----- Data provided -----

-- ==== Sys2Proof/Machine/Signals.lean ====
section
/-! DEFINITION. The Signal words of the Cox as they issue (R288 to R290), the waits of a release (R294) and of `FENCE`
(R298). -/

namespace Sys2Proof.Machine

open Sys2Proof

/-! ## `FENCE` (R298) -/

/-- `FENCE` (R298): it waits for the reads and writes of the Cox, and for the release of its scope; repeatable. -/
def execFence (sc : Scope) (s : State) : Out :=
  .next (s.runCox ⟨0, false⟩ [] fun _ s1 =>
    let t := s.curTile
    let id := (s.cox t).nextReq
    if s.readsDelivered t ∧ s.writesDone t id ∧ s.released t id sc then .done s1 else .wait)

/-! ## The words (R288 to R290) -/

/-- R289: the PROT of a Signal index. -/
def State.sigFault (s : State) (o : SigOp) (i : Nat) : Bool :=
  decide (2 ^ 25 ≤ i) || (o.sc != .dom && bitsOf i 17 8 != 0) ||
    (o.sc == .dom && BitVec.ofNat 8 (bitsOf i 17 8) != s.sys.pkg && !s.sys.reach.contains (BitVec.ofNat 8 (bitsOf i 17 8)))

/-- R286: package and word of an index: below `.dom`, the issuing package. -/
def State.sigPkg (s : State) (o : SigOp) (i : Nat) : Byte :=
  if o.sc = .dom then BitVec.ofNat 8 (bitsOf i 17 8) else s.sys.pkg

/-- The request of a Signal word. -/
def State.sigReq (s : State) (o : SigOp) (i : Nat) (a : SigAct) : ReqAct :=
  .signal (s.sigPkg o i) ⟨BitVec.ofNat 17 i, o.ord, o.sc, a⟩

/-- R10, R289: the Signal index, an exact sum. -/
def sigIndex (o : SigOp) (a : Word) : Nat := a.toNat + o.off.toNat

/-- R289, R369, R373: the checks of a Signal word, then its issue. TADDR takes the low 64 bits of the index. -/
def State.sigCheck (s : State) (o : SigOp) (a : Word) (k : Nat → CoxRes) : CoxRes :=
  let i := sigIndex o a
  if s.barred true ∨ s.sigFault o i then .fault cPROT 0 (BitVec.ofNat 64 i) else k i

/-- `SLD` (R290): repeatable. -/
def execSld (o : SigOp) (s : State) : Out :=
  .next (s.runCox o.g [.x o.a] fun v s1 =>
    let c := s.cox s.curTile
    s.sigCheck o (nth v 0) fun i =>
      if !c.rfRoom then .wait else .done (s1.longLatency true false c.pc (s.sigReq o i .read)))

/-- `SST` (R290): it retires as its request leaves. -/
def execSst (o : SigOp) (b : XRf) (s : State) : Out :=
  .next (s.runClosing o.g [.x o.a, b.op] fun v s1 =>
    s.sigCheck o (nth v 0) fun i =>
      .done (s1.request false true (s.cox s.curTile).pc (s.sigReq o i (.write (nth v 1)))))

/-- The sources of a `SATOM`. -/
def satomSrcs (b : XRf) : SatOp → List COp
  | .op _ => [b.op]
  | .cas c => [b.op, c.op]

/-- The operation of a `SATOM` (R290). -/
def satomAct (ty : AtomTy) (b c : Word) : SatOp → SigAct
  | .op o => .atom o (ty == .i64) b
  | .cas _ => .cas b c

/-- `SATOM` (R290): it retires when the old value stands in the response FIFO. -/
def execSatom (o : SigOp) (ty : AtomTy) (op : SatOp) (b : XRf) (s : State) : Out :=
  .next (s.runClosing o.g (.x o.a :: satomSrcs b op) fun v s1 =>
    let c := s.cox s.curTile
    s.sigCheck o (nth v 0) fun i =>
      if !c.rfRoom then .wait
      else .done (s1.longLatency false true c.pc (s.sigReq o i (satomAct ty (nth v 1) (nth v 2) op))))

end Sys2Proof.Machine
end

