-- ==== Sys2Proof/Machine/Walk.lean ====
section
/-! DEFINITION. Launch records (R305, R306) and the walk over their levels (R315, R316): nests, points in their order,
gang groups, and the assignment of points to the members of a gang. -/

namespace Sys2Proof.Machine

open Sys2Proof

/-! ## Records (R305, R306) -/

/-- A little-endian field of a record. -/
def recNat (l : List Byte) (off n : Nat) : Nat := ofBytes ((l.drop off).take n)

/-- R306: level entry `j`, counted from 0. -/
def levelOf (l : List Byte) (j : Nat) : Level :=
  let o := 0x40 + 16 * j
  ⟨recNat l o 1, recNat l (o + 1) 1, recNat l (o + 2) 1, recNat l (o + 3) 1, recNat l (o + 4) 4⟩

/-- R305: the record in 256 bytes. -/
def launchRecOf (l : List Byte) : LaunchRec where
  image := BitVec.ofNat 64 (recNat l 0x00 8)
  budget := recNat l 0x08 4
  dbudget := if recNat l 0x0C 4 = 0 then 0xFFFFFFFF else recNat l 0x0C 4
  quota := recNat l 0x10 4
  gsize := recNat l 0x14 1
  prio := recNat l 0x15 1
  pair := bitOf (recNat l 0x16 1) 0
  wsload := bitOf (recNat l 0x16 1) 1
  cont := bitOf (recNat l 0x16 1) 2
  wheelEn := bitOf (recNat l 0x18 2) 15
  wheel := bitsOf (recNat l 0x18 2) 0 11
  hostv := if bitOf (recNat l 0x1A 2) 15 then some (bitsOf (recNat l 0x1A 2) 0 11) else none
  csig := if bitOf (recNat l 0x1C 4) 31 then some (BitVec.ofNat 17 (recNat l 0x1C 4)) else none
  pred := ((List.range 8).map fun k => BitVec.ofNat 32 (recNat l (0x20 + 4 * k) 4)).filter fun p => p ≠ 0
  levels := (List.range (min 8 (recNat l 0x17 1))).map (levelOf l)
  relpred := ((List.range 8).map fun k => recNat l (0xC0 + k) 1).filter fun k => k ≠ 0

/-- R315: the levels as nests: maximal runs of one ORDER. -/
def nestsOf : List Level → List (List Level)
  | [] => []
  | v :: l =>
    match nestsOf l with
    | [] => [[v]]
    | n :: r => if (n.map Level.order).head? = some v.order then (v :: n) :: r else [v] :: n :: r

/-- The number of levels that fix the gang group (R316): those with a DOMAIN code of 3 or less. -/
def LaunchRec.groupLevels (r : LaunchRec) : Nat := (r.levels.filter fun v => v.domain ≤ 3).length

/-- R316: the length of the prefix that binds a point to a crew (4) or to a tile (5). -/
def LaunchRec.prefixLen (r : LaunchRec) (domain : Nat) : Option Nat :=
  (r.levels.findIdx? fun v => v.domain == domain).map fun i => i + 1

/-- R307: is a level that binds the last of its nest, or in a nest of order row or snake? `k` numbers the first level. -/
def bindsOk (groupLevel : Nat) : Nat → List (List Level) → Bool
  | _, [] => true
  | k, n :: ns =>
    (n.zipIdx.all fun v =>
      !(decide (v.1.domain ≥ 4) || k + v.2 == groupLevel) || v.2 + 1 == n.length || v.1.order == 0 || v.1.order == 2) &&
    bindsOk groupLevel (k + n.length) ns

/-- Do the level codes not decrease? -/
def nonDecreasing : List Nat → Bool
  | a :: b :: l => decide (a ≤ b) && nonDecreasing (b :: l)
  | _ => true

/-- Is an entry of the table within the limits of R306? -/
def levelOk (l : List Byte) (j : Nat) : Bool :=
  let v := levelOf l j
  decide (v.domain ≤ 5) && decide (v.order ≤ 3) && decide (v.scope ≤ 4) && decide (1 ≤ v.xreg) && decide (v.xreg ≤ 8) &&
    decide (1 ≤ v.count) && recNat l (0x48 + 16 * j) 8 == 0

/-- R307, code 1: the limits of R305 and R306, and the conditions on the levels. -/
def recordOk (l : List Byte) : Bool :=
  let r := launchRecOf l
  let n := recNat l 0x17 1
  decide (1 ≤ r.budget) && decide (r.quota ≤ 2 ^ 29) && decide (1 ≤ r.gsize) && decide (r.gsize ≤ 16) &&
  decide (r.prio ≤ 7) && decide (recNat l 0x16 1 ≤ 7) && decide (1 ≤ n) && decide (n ≤ 8) &&
  bitsOf (recNat l 0x18 2) 11 4 == 0 && bitsOf (recNat l 0x1A 2) 11 4 == 0 &&
  (match r.hostv with
    | some v => decide (v ≤ 2043)
    | none => true) &&
  bitsOf (recNat l 0x1C 4) 17 14 == 0 && decide (r.pred.length + r.relpred.length ≤ 8) && recNat l 0xC8 56 == 0 &&
  (List.range 8).all (fun j => if j < n then levelOk l j else recNat l (0x40 + 16 * j) 16 == 0) &&
  (r.levels.map Level.xreg).eraseDups.length == r.levels.length &&
  nonDecreasing (r.levels.map Level.domain) && (r.levels.head?.any fun v => decide (v.domain ≤ 3)) &&
  decide ((r.levels.map Level.count).foldl (fun a b => a * b) 1 ≤ 2 ^ 48) &&
  bindsOk (r.groupLevels - 1) 0 (nestsOf r.levels)

/-! ## The order of a nest (R315) -/

/-- The product of counts. -/
def prodOf (l : List Nat) : Nat := l.foldl (fun a b => a * b) 1

/-- The digits of `q` with the last level least significant. -/
def rowDigits : List Nat → Nat → List Nat
  | [], _ => []
  | c :: cs, q => q / prodOf cs % c :: rowDigits cs q

/-- The digits of `q` with the first level least significant. -/
def colDigits : List Nat → Nat → List Nat
  | [], _ => []
  | c :: cs, q => q % c :: colDigits cs (q / c)

/-- The snake over row digits; `m` is the ordinal of the prefix so far. -/
def snakeDigits : List Nat → List Nat → Nat → List Nat
  | c :: cs, d :: ds, m => (if m % 2 = 0 then d else c - 1 - d) :: snakeDigits cs ds (m * c + d)
  | _, _, _ => []

/-- The tuple of a morton key over `n` levels. -/
def mortonTuple (n key : Nat) : List Nat := (List.range n).map fun j =>
  (List.range 32).foldl (fun a s => if bitOf key (s * n + (n - 1 - j)) then a + 2 ^ s else a) 0

/-- The tuple of a nest at a key: the ordinal, or in a morton nest the morton key. -/
def nestTuple (n : List Level) (key : Nat) : List Nat :=
  let cs := n.map Level.count
  match (n.map Level.order).headD 0 with
  | 0 => rowDigits cs key
  | 1 => colDigits cs key
  | 2 => snakeDigits cs (rowDigits cs key) 0
  | _ => mortonTuple n.length key

/-- Is every index below its count? -/
def within (cs t : List Nat) : Bool := (cs.zip t).all fun x => decide (x.2 < x.1)

/-- The key that follows: in a morton nest the least greater key whose tuple is within the counts. -/
def nestNext (n : List Level) (key : Nat) : Option Nat :=
  let cs := n.map Level.count
  if (n.map Level.order).headD 0 = 3 then
    (List.range (32 * n.length)).findSome? fun p =>
      let k := (key / 2 ^ p + 1) * 2 ^ p
      if bitOf key p = false ∧ within cs (mortonTuple n.length k) then some k else none
  else if key + 1 < prodOf cs then some (key + 1) else none

/-- The keys after a point, the last nest running fastest. -/
def walkNext : List (List Level) → List Nat → Option (List Nat)
  | n :: ns, k :: ks =>
    match walkNext ns ks with
    | some r => some (k :: r)
    | none => (nestNext n k).map fun k' => k' :: ns.map fun _ => 0
  | _, _ => none

/-- The indices of a point. -/
def walkPoint (ns : List (List Level)) (ks : List Nat) : List Nat := (ns.zip ks).flatMap fun x => nestTuple x.1 x.2

/-! ## Assignment (R316) -/

/-- The point that the walker stands at. -/
def Launch.point (l : Launch) : Point := ⟨l.nextPoint, walkPoint (nestsOf l.record.levels) l.walk⟩

/-- The gang group of a point. -/
def Launch.groupOf (l : Launch) (p : Point) : List Nat := p.idx.take l.record.groupLevels

/-- Prefixes whose last point the walk has passed bind no more. -/
def Gang.prune (g : Gang) (p : Point) : Gang :=
  { g with
    tileBound := g.tileBound.filter fun b => decide (p.idx.take b.1 = b.2.1),
    crewBound := g.crewBound.filter fun b => decide (p.idx.take b.1 = b.2.1) }

/-- R316: is a member free for the point that the walk has reached? -/
def Gang.memberFree (g : Gang) (p : Point) (m : Nat) : Bool :=
  (g.lists.getD m []).isEmpty && (g.running.getD m none).isNone && !((g.prune p).tileBound.any fun b => b.2.2 == m)

/-- The crew of the gang that a point's CREW prefix is bound to. -/
def Gang.crewFor (g : Gang) (p : Point) : Option Nat := ((g.prune p).crewBound.head?).map fun b => b.2.2

/-- R316, rules 1 to 3: the member that takes a point, in every gang of its group. -/
def takesPoint (gs : List Gang) (p : Point) : Option Nat :=
  match gs with
  | [] => none
  | g :: _ =>
    match (g.prune p).tileBound.head? with
    | some b => some b.2.2
    | none => (List.range g.tiles.length).find? fun m =>
      (match g.crewFor p with
        | some q => m / 4 == q
        | none => true) && gs.all fun h => h.memberFree p m

/-- A point joins a member's list, and its prefixes are bound. -/
def Gang.give (g : Gang) (r : LaunchRec) (p : Point) (m : Nat) : Gang :=
  let g := g.prune p
  { g with
    lists := g.lists.set m (g.lists.getD m [] ++ [p]),
    tileBound := match r.prefixLen 5 with
      | some k => if g.tileBound.isEmpty then [(k, p.idx.take k, m)] else g.tileBound
      | none => [],
    crewBound := match r.prefixLen 4 with
      | some k => if g.crewBound.isEmpty then [(k, p.idx.take k, m / 4)] else g.crewBound
      | none => [] }

/-- The walk goes on to its next point; a new gang group waits from now on (R314). -/
def Launch.advance (l : Launch) (now : Nat) : Launch :=
  let old := l.groupOf l.point
  match walkNext (nestsOf l.record.levels) l.walk with
  | none => { l with exhausted := true, waiting := none, gangs := l.gangs.map fun g => { g with passed := true } }
  | some ks =>
    let l' := { l with walk := ks, nextPoint := l.nextPoint + 1 }
    if l'.groupOf l'.point = old then l'
    else { l' with
      waiting := some now,
      gangs := l'.gangs.map fun g => if g.group = old then { g with passed := true } else g }

/-- The gangs of the group that the walk stands in. -/
def Launch.current (l : Launch) : List Gang := l.gangs.filter fun g => decide (g.group = l.groupOf l.point) && !g.passed

/-- R325: is a gang one of a group that was abandoned? It holds no tile. -/
def Gang.abandoned (g : Gang) : Bool := g.tiles.isEmpty

/-- R316: one step of the walk: the point at hand is assigned, or dropped with its abandoned group, or waits. -/
def Launch.walkStep (l : Launch) (now : Nat) : Launch :=
  if l.exhausted ∨ l.stopped then l
  else
    let p := l.point
    let gs := l.current
    if gs.any Gang.abandoned then l.advance now
    else if gs.any fun g => g.preempted then l
    else
      match takesPoint gs p with
      | none => l
      | some m =>
        let given := l.gangs.map fun g =>
          if g.group = l.groupOf p ∧ !g.passed then g.give l.record p m else g
        Launch.advance { l with gangs := given } now

end Sys2Proof.Machine
end

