-- ==== Sys2Proof/Machine/Reliability.lean ====
section
/-! DEFINITION. Machine-check banks in time (R365, R366), in-field self-test (R367) and the comparison of the halves of a
PAIR launch (R368, R369). -/

namespace Sys2Proof.Machine

open Sys2Proof

/-! ## Leaks (R366) -/

/-- R366: does a LEAK interval end in this cycle? -/
def leakDue (leak now : Nat) : Bool := leak != 0 && now % (leak * 2 ^ 20) == 0

/-- A bank at a leak. -/
def McBank.leaks (k : McBank) (now : Nat) : McBank := if leakDue k.leak now then { k with bucket := k.bucket - 1 } else k

/-- A home's channel and row buckets at a leak. -/
def Home.leaks (h : Home) : Home :=
  { h with
    rows := h.rows.map fun r => { r with count := r.count - 1 },
    buckets := h.buckets.map fun b => (b.1, b.2 - 1) }

/-- R366: the leak of every bank, and of the homes by the LEAK of their banks. -/
def State.leak (s : State) : State :=
  let homes := s.dev.homes.map fun h =>
    let b := (s.die (Fin.ofNat 4 (h.1 / 2))).bank (32 + h.1 % 2)
    (h.1, if leakDue b.leak s.gtime then h.2.leaks else h.2)
  let dies := s.dies.map fun d => (d.1, { d.2 with banks := d.2.banks.map fun b => (b.1, b.2.leaks s.gtime) })
  { s with dev := { s.dev with homes := homes }, dies := dies }

/-- MC_LEAK_TICK (R366): once in each cycle, before anything else of it. -/
def execMcLeakTick (s : State) : Out :=
  if s.phase = .ticking 0 then .next { s.leak with phase := .ticking 1 } else .next s

/-! ## Bank registers (R365) -/

/-- R365: a write of 1 to VAL. -/
def McBank.clearVal (k : McBank) : McBank := { k with val := false, events := 0 }

/-- Changes a bank of a die. -/
def State.modBank (s : State) (d : DieId) (b : Nat) (f : McBank → McBank) : State :=
  s.modDie d fun x => { x with banks := x.banks.set b (f (x.bank b)) }

/-- MCST_VAL_CLEAR (R365). -/
def execMcstValClear (d : DieId) (b : Fin 48) (s : State) : Out :=
  if s.sys.ready then .next (s.modBank d b.val McBank.clearVal) else .next s

/-! ## Self-test (R367) -/

/-- A change of a die's self-test. -/
def State.modTest (s : State) (d : DieId) (f : SelfTest → SelfTest) : State :=
  s.modDie d fun x => { x with test := f x.test }

/-- R367: a write of REQ and CREW: a change of REQ from 0 to 1 asks for a test. -/
def SelfTest.ask (y : SelfTest) (req : Bool) (c : Nat) : SelfTest :=
  { y with req := req, crew := c, queue := if req && !y.req then y.queue ++ [c] else y.queue }

/-- STCTL_REQ (R367): REQ is written 1, with CREW. -/
def execStctlReq (d : DieId) (c : Fin 32) (s : State) : Out :=
  if s.sys.ready then .next (s.modTest d fun y => y.ask true c.val) else .next s

/-- The next online crew in increasing order, wrapping, from `c` on. -/
def nextOnline (online : BitVec 32) (c : Nat) : Option Nat :=
  ((List.range 32).map fun i => (c + i) % 32).find? fun k => online.getLsbD k

/-- R367: a test of the next online crew is queued every PERIOD·2^24 cycles. -/
def SelfTest.periodic (y : SelfTest) (now : Nat) : SelfTest :=
  if y.period ≠ 0 ∧ now % (y.period * 2 ^ 24) = 0 then
    match nextOnline y.online y.next with
    | some c => { y with queue := y.queue ++ [c], next := (c + 1) % 32 }
    | none => y
  else y

/-- SELFTEST_PERIOD (R367): once in each cycle for each die. -/
def execSelftestPeriod (d : DieId) (s : State) : Out :=
  if s.phase = .ticking (d.val + 1) then
    .next { s.modTest d fun y => y.periodic s.gtime with
      phase := if d.val = 3 then .starting else .ticking (d.val + 2) }
  else .next s

/-- The tiles of crew `c` of a die. -/
def crewTiles (d : DieId) (c : Nat) : List TileId := (List.range 4).map fun k => Fin.ofNat 512 (128 * d.val + 4 * c + k)
/-- Crew `c` of a die. -/
def crewIn (d : DieId) (c : Nat) : CrewId := Fin.ofNat 128 (32 * d.val + c)

/-- R367: has a crew no iteration, no saved context, no claimed slot and no allocated bank? -/
def State.testable (s : State) (d : DieId) (c : Nat) : Bool :=
  let y := s.crew (crewIn d c)
  (crewTiles d c).all (fun t => (s.tile t).iter.isNone && (s.tile t).contexts.isEmpty) &&
    (List.range 32).all fun n => (y.slot (Fin.ofNat 32 n)).st == .free && (y.bank (Fin.ofNat 32 n)).st == .free

/-- SELFTEST_START (R367): the test at the head of the queue begins. -/
def execSelftestStart (d : DieId) (s : State) : Out :=
  let y := (s.die d).test
  match y.queue, y.running with
  | c :: rest, none =>
    if s.phase = .starting ∧ (s.die d).frozen = false ∧ s.testable d c then
      .next (s.modTest d fun y => { y with queue := rest, running := some (c, s.gtime) })
    else .next s
  | _, _ => .next s

/-- R353: does a granule lie in a tile's scratchpad? -/
def Site.inSp (t : TileId) : Site → Bool
  | .sp u _ => u == t
  | _ => false

/-- R367: the crew after its test: scratchpads, slots and banks hold zero, every BFMT is raw. -/
def State.scrubCrew (s : State) (d : DieId) (c : Nat) : State :=
  let s := (crewTiles d c).foldl (fun s t => (s.modTile t fun x =>
    { x with sp := [], cox := { x.cox with bfmt := Vector.replicate 16 0 } }).modDev fun m => m.dropFlaws (Site.inSp t)) s
  s.modCrew (crewIn d c) fun y => foldN 32 (fun y n =>
    (y.modSlot (Fin.ofNat 32 n) fun k => { k with data := [] }).modBank (Fin.ofNat 32 n) fun k => { k with cells := [] }) y

/-- Does the test that runs end with this cycle? -/
def SelfTest.past (y : SelfTest) (now : Nat) : Option Nat :=
  match y.running with
  | some (c, start) => if start + 2 ^ 20 ≤ now + 1 then some c else none
  | none => none

/-- SELFTEST_END (R367, R16): after 2^20 cycles the crew has passed, or goes offline. -/
def execSelftestEnd (d : DieId) (pass : Bool) (s : State) : Out :=
  match (s.die d).test.past s.gtime with
  | none => .next s
  | some c =>
    if s.phase ≠ .ending then .next s
    else
      let s := (s.scrubCrew d c).modTest d fun y =>
        { y with running := none, tests := sat16 (y.tests + 1), last := if pass then 1 else 2, lastCrew := c,
                 online := if pass then y.online else y.online &&& ~~~(BitVec.ofNat 32 (2 ^ c)) }
      if pass then .next (s.modBank d c fun k => { k with bucket := 0, lasting := false })
      else .next (s.recordMc d c (contained cMCTEST 4 none none))

/-! ## Paired execution (R369) -/

/-- R369: has the shadow pool run out for a half of a launch? -/
def Launch.starved (l : Launch) : Bool := match l.halves with
  | some h => h.1.starved || h.2.starved
  | none => false

/-- The record of MCPAIR (R369). -/
def State.recordPair (s : State) (id : BitVec 32) (detail : Nat) : State :=
  s.recordMc 0 47 (contained cMCPAIR 0 (some (8, id.setWidth 64)) (some detail))

/-- What must be equal of a changed segment (R369). -/
def Segment.same (a b : Segment) : Bool := a.wcur == b.wcur && a.rcur == b.rcur && a.st == b.st

/-- R369: do the halves agree? -/
def halvesAgree (a b : Half) : Bool :=
  a.sig == b.sig && a.segs.length == b.segs.length &&
    a.segs.all fun x => b.segs.any fun y => x.1 == y.1 && x.2.same y.2

/-- R369: die 0's shadows replace the originals. -/
def State.commitHalf (s : State) (h : Half) : State :=
  let s := s.deviceWrite (h.bytes.map fun b => (b.1, b.2, 0xFF))
  h.segs.foldl (fun s x =>
    match s.extent? x.1.1 with
    | some e => s.setExtent x.1.1 (e.modSeg x.1.2 fun _ => x.2)
    | none => s) s

/-- PAIR_COMPARE (R369): when every point of both halves is done they are compared, and the launch completes, with the release
of level 1 (R318); a launch that the shadow pool has failed places nothing more. -/
def execPairCompare (id : BitVec 32) (s : State) : Out :=
  match s.launch? id with
  | none => .next s
  | some l =>
    match l.halves with
    | none => .next s
    | some h =>
      if s.phase ≠ .starting ∨ l.failure.isSome then .next s
      else if l.starved then
        .next (((s.recordPair id 1).modLaunch id fun k =>
          { k with failure := some (cMCPAIR, 0), failed := true, stopped := true }).releaseGangs id)
      else if l.ended = false ∨ s.coversDone l = false then .next s
      else if halvesAgree h.1 h.2 then .next ((s.commitHalf h.1).complete l 1 0 0)
      else .next ((s.recordPair id 2).complete l 2 cMCPAIR 0)

end Sys2Proof.Machine
end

-----

Of all the entries above, retype exactly the lines from the line with "let y := s.crew (crewIn d c)" to the line with "s.modCrew (crewIn d", both included, and no others.

  let y := s.crew (crewIn d c)
  (crewTiles d c).all (fun t => (s.tile t).iter.isNone && (s.tile t).contexts.isEmpty) &&
    (List.range 32).all fun n => (y.slot (Fin.ofNat 32 n)).st == .free && (y.bank (Fin.ofNat 32 n)).st == .free

/-- SELFTEST_START (R367): the test at the head of the queue begins. -/
def execSelftestStart (d : DieId) (s : State) : Out :=
  let y := (s.die d).test
  match y.queue, y.running with
  | c :: rest, none =>
    if s.phase = .starting ∧ (s.die d).frozen = false ∧ s.testable d c then
      .next (s.modTest d fun y => { y with queue := rest, running := some (c, s.gtime) })
    else .next s
  | _, _ => .next s

/-- R353: does a granule lie in a tile's scratchpad? -/
def Site.inSp (t : TileId) : Site → Bool
  | .sp u _ => u == t
  | _ => false

/-- R367: the crew after its test: scratchpads, slots and banks hold zero, every BFMT is raw. -/
def State.scrubCrew (s : State) (d : DieId) (c : Nat) : State :=
  let s := (crewTiles d c).foldl (fun s t => (s.modTile t fun x =>
    { x with sp := [], cox := { x.cox with bfmt := Vector.replicate 16 0 } }).modDev fun m => m.dropFlaws (Site.inSp t)) s
  s.modCrew (crewIn d c) fun y => foldN 32 (fun y n =>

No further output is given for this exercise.